-- EXERCISE AIM --
Give back the entries below verbatim.

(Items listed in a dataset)
..............................
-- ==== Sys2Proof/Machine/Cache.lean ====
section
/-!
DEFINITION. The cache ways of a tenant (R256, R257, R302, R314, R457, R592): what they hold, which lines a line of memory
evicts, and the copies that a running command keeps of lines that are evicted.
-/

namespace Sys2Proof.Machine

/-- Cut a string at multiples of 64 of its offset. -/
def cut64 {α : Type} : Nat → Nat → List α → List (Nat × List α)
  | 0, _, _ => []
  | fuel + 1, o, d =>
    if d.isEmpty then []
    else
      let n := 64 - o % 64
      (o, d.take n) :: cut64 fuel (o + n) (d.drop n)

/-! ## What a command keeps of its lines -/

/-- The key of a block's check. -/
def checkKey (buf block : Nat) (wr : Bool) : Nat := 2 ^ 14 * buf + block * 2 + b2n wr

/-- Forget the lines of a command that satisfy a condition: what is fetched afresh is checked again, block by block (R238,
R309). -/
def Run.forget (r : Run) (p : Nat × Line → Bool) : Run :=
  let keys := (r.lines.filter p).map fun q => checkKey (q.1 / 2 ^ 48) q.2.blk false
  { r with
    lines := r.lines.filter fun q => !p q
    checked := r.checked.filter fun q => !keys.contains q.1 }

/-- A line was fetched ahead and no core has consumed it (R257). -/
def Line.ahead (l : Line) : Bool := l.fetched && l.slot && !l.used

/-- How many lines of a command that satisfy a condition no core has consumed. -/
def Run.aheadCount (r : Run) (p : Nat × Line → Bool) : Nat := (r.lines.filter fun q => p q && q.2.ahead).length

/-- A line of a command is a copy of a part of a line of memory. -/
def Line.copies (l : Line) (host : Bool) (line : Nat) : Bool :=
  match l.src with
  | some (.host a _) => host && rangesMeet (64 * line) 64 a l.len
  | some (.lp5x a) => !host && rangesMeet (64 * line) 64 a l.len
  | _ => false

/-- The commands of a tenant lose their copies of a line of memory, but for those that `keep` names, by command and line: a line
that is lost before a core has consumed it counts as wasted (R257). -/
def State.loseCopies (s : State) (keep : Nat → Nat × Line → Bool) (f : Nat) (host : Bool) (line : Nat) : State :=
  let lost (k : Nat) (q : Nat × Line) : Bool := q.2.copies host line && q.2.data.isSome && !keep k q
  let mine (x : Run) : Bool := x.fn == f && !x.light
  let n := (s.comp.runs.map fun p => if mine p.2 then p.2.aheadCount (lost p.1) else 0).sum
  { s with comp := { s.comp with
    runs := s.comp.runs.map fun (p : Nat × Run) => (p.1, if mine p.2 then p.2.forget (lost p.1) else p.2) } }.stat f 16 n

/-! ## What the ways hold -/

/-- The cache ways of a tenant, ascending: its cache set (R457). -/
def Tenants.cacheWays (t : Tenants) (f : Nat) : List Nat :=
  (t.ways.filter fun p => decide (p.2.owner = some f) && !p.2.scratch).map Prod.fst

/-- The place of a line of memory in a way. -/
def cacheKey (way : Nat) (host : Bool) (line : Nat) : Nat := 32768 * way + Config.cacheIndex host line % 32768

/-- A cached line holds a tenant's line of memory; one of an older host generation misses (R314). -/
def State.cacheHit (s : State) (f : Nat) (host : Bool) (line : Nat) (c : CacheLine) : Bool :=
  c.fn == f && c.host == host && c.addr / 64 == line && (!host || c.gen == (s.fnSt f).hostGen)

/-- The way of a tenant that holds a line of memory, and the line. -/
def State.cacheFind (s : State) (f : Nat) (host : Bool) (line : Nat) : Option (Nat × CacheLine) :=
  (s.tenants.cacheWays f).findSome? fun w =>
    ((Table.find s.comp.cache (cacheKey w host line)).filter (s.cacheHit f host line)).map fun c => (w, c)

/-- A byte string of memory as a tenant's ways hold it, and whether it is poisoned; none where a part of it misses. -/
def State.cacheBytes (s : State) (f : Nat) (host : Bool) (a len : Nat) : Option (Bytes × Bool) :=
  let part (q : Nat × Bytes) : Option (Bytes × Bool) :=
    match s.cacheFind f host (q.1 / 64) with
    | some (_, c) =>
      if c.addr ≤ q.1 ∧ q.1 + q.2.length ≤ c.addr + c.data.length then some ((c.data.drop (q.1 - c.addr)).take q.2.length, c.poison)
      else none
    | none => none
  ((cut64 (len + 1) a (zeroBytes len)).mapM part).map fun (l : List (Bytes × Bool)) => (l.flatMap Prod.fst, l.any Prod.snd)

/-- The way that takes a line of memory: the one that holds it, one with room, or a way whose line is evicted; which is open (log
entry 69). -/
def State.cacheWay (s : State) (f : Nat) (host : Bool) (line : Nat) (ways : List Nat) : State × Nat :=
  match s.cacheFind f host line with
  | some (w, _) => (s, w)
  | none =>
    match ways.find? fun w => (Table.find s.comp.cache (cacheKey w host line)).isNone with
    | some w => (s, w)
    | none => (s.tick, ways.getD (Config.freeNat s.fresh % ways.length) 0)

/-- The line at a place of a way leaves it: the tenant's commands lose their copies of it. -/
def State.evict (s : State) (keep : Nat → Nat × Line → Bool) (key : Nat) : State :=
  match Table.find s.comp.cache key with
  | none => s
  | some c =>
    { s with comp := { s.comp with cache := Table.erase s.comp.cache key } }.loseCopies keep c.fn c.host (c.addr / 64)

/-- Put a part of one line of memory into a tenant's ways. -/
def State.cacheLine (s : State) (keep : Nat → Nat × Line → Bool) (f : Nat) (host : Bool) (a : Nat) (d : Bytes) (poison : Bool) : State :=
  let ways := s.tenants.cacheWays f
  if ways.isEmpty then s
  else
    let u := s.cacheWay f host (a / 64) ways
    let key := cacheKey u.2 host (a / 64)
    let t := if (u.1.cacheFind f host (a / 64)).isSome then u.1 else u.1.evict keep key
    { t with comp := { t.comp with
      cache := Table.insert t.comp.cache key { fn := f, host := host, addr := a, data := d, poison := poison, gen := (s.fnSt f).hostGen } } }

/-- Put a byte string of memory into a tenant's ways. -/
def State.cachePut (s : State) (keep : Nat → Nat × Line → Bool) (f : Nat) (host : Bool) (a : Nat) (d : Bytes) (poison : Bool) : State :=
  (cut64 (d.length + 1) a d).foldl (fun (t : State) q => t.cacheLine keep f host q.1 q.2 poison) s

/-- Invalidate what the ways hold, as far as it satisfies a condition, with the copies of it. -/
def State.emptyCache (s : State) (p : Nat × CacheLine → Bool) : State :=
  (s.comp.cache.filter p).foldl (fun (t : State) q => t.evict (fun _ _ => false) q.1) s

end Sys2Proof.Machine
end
..............................
-- EXPECTED ANSWER --
-- ==== Sys2Proof/Machine/Cache.lean ====
section
/-!
DEFINITION. The cache ways of a tenant (R256, R257, R302, R314, R457, R592): what they hold, which lines a line of memory
evicts, and the copies that a running command keeps of lines that are evicted.
-/

namespace Sys2Proof.Machine

/-- Cut a string at multiples of 64 of its offset. -/
def cut64 {α : Type} : Nat → Nat → List α → List (Nat × List α)
  | 0, _, _ => []
  | fuel + 1, o, d =>
    if d.isEmpty then []
    else
      let n := 64 - o % 64
      (o, d.take n) :: cut64 fuel (o + n) (d.drop n)

/-! ## What a command keeps of its lines -/

/-- The key of a block's check. -/
def checkKey (buf block : Nat) (wr : Bool) : Nat := 2 ^ 14 * buf + block * 2 + b2n wr

/-- Forget the lines of a command that satisfy a condition: what is fetched afresh is checked again, block by block (R238,
R309). -/
def Run.forget (r : Run) (p : Nat × Line → Bool) : Run :=
  let keys := (r.lines.filter p).map fun q => checkKey (q.1 / 2 ^ 48) q.2.blk false
  { r with
    lines := r.lines.filter fun q => !p q
    checked := r.checked.filter fun q => !keys.contains q.1 }

/-- A line was fetched ahead and no core has consumed it (R257). -/
def Line.ahead (l : Line) : Bool := l.fetched && l.slot && !l.used

/-- How many lines of a command that satisfy a condition no core has consumed. -/
def Run.aheadCount (r : Run) (p : Nat × Line → Bool) : Nat := (r.lines.filter fun q => p q && q.2.ahead).length

/-- A line of a command is a copy of a part of a line of memory. -/
def Line.copies (l : Line) (host : Bool) (line : Nat) : Bool :=
  match l.src with
  | some (.host a _) => host && rangesMeet (64 * line) 64 a l.len
  | some (.lp5x a) => !host && rangesMeet (64 * line) 64 a l.len
  | _ => false

/-- The commands of a tenant lose their copies of a line of memory, but for those that `keep` names, by command and line: a line
that is lost before a core has consumed it counts as wasted (R257). -/
def State.loseCopies (s : State) (keep : Nat → Nat × Line → Bool) (f : Nat) (host : Bool) (line : Nat) : State :=
  let lost (k : Nat) (q : Nat × Line) : Bool := q.2.copies host line && q.2.data.isSome && !keep k q
  let mine (x : Run) : Bool := x.fn == f && !x.light
  let n := (s.comp.runs.map fun p => if mine p.2 then p.2.aheadCount (lost p.1) else 0).sum
  { s with comp := { s.comp with
    runs := s.comp.runs.map fun (p : Nat × Run) => (p.1, if mine p.2 then p.2.forget (lost p.1) else p.2) } }.stat f 16 n

/-! ## What the ways hold -/

/-- The cache ways of a tenant, ascending: its cache set (R457). -/
def Tenants.cacheWays (t : Tenants) (f : Nat) : List Nat :=
  (t.ways.filter fun p => decide (p.2.owner = some f) && !p.2.scratch).map Prod.fst

/-- The place of a line of memory in a way. -/
def cacheKey (way : Nat) (host : Bool) (line : Nat) : Nat := 32768 * way + Config.cacheIndex host line % 32768

/-- A cached line holds a tenant's line of memory; one of an older host generation misses (R314). -/
def State.cacheHit (s : State) (f : Nat) (host : Bool) (line : Nat) (c : CacheLine) : Bool :=
  c.fn == f && c.host == host && c.addr / 64 == line && (!host || c.gen == (s.fnSt f).hostGen)

/-- The way of a tenant that holds a line of memory, and the line. -/
def State.cacheFind (s : State) (f : Nat) (host : Bool) (line : Nat) : Option (Nat × CacheLine) :=
  (s.tenants.cacheWays f).findSome? fun w =>
    ((Table.find s.comp.cache (cacheKey w host line)).filter (s.cacheHit f host line)).map fun c => (w, c)

/-- A byte string of memory as a tenant's ways hold it, and whether it is poisoned; none where a part of it misses. -/
def State.cacheBytes (s : State) (f : Nat) (host : Bool) (a len : Nat) : Option (Bytes × Bool) :=
  let part (q : Nat × Bytes) : Option (Bytes × Bool) :=
    match s.cacheFind f host (q.1 / 64) with
    | some (_, c) =>
      if c.addr ≤ q.1 ∧ q.1 + q.2.length ≤ c.addr + c.data.length then some ((c.data.drop (q.1 - c.addr)).take q.2.length, c.poison)
      else none
    | none => none
  ((cut64 (len + 1) a (zeroBytes len)).mapM part).map fun (l : List (Bytes × Bool)) => (l.flatMap Prod.fst, l.any Prod.snd)

/-- The way that takes a line of memory: the one that holds it, one with room, or a way whose line is evicted; which is open (log
entry 69). -/
def State.cacheWay (s : State) (f : Nat) (host : Bool) (line : Nat) (ways : List Nat) : State × Nat :=
  match s.cacheFind f host line with
  | some (w, _) => (s, w)
  | none =>
    match ways.find? fun w => (Table.find s.comp.cache (cacheKey w host line)).isNone with
    | some w => (s, w)
    | none => (s.tick, ways.getD (Config.freeNat s.fresh % ways.length) 0)

/-- The line at a place of a way leaves it: the tenant's commands lose their copies of it. -/
def State.evict (s : State) (keep : Nat → Nat × Line → Bool) (key : Nat) : State :=
  match Table.find s.comp.cache key with
  | none => s
  | some c =>
    { s with comp := { s.comp with cache := Table.erase s.comp.cache key } }.loseCopies keep c.fn c.host (c.addr / 64)

/-- Put a part of one line of memory into a tenant's ways. -/
def State.cacheLine (s : State) (keep : Nat → Nat × Line → Bool) (f : Nat) (host : Bool) (a : Nat) (d : Bytes) (poison : Bool) : State :=
  let ways := s.tenants.cacheWays f
  if ways.isEmpty then s
  else
    let u := s.cacheWay f host (a / 64) ways
    let key := cacheKey u.2 host (a / 64)
    let t := if (u.1.cacheFind f host (a / 64)).isSome then u.1 else u.1.evict keep key
    { t with comp := { t.comp with
      cache := Table.insert t.comp.cache key { fn := f, host := host, addr := a, data := d, poison := poison, gen := (s.fnSt f).hostGen } } }

/-- Put a byte string of memory into a tenant's ways. -/
def State.cachePut (s : State) (keep : Nat → Nat × Line → Bool) (f : Nat) (host : Bool) (a : Nat) (d : Bytes) (poison : Bool) : State :=
  (cut64 (d.length + 1) a d).foldl (fun (t : State) q => t.cacheLine keep f host q.1 q.2 poison) s

/-- Invalidate what the ways hold, as far as it satisfies a condition, with the copies of it. -/
def State.emptyCache (s : State) (p : Nat × CacheLine → Bool) : State :=
  (s.comp.cache.filter p).foldl (fun (t : State) q => t.evict (fun _ _ => false) q.1) s

end Sys2Proof.Machine
end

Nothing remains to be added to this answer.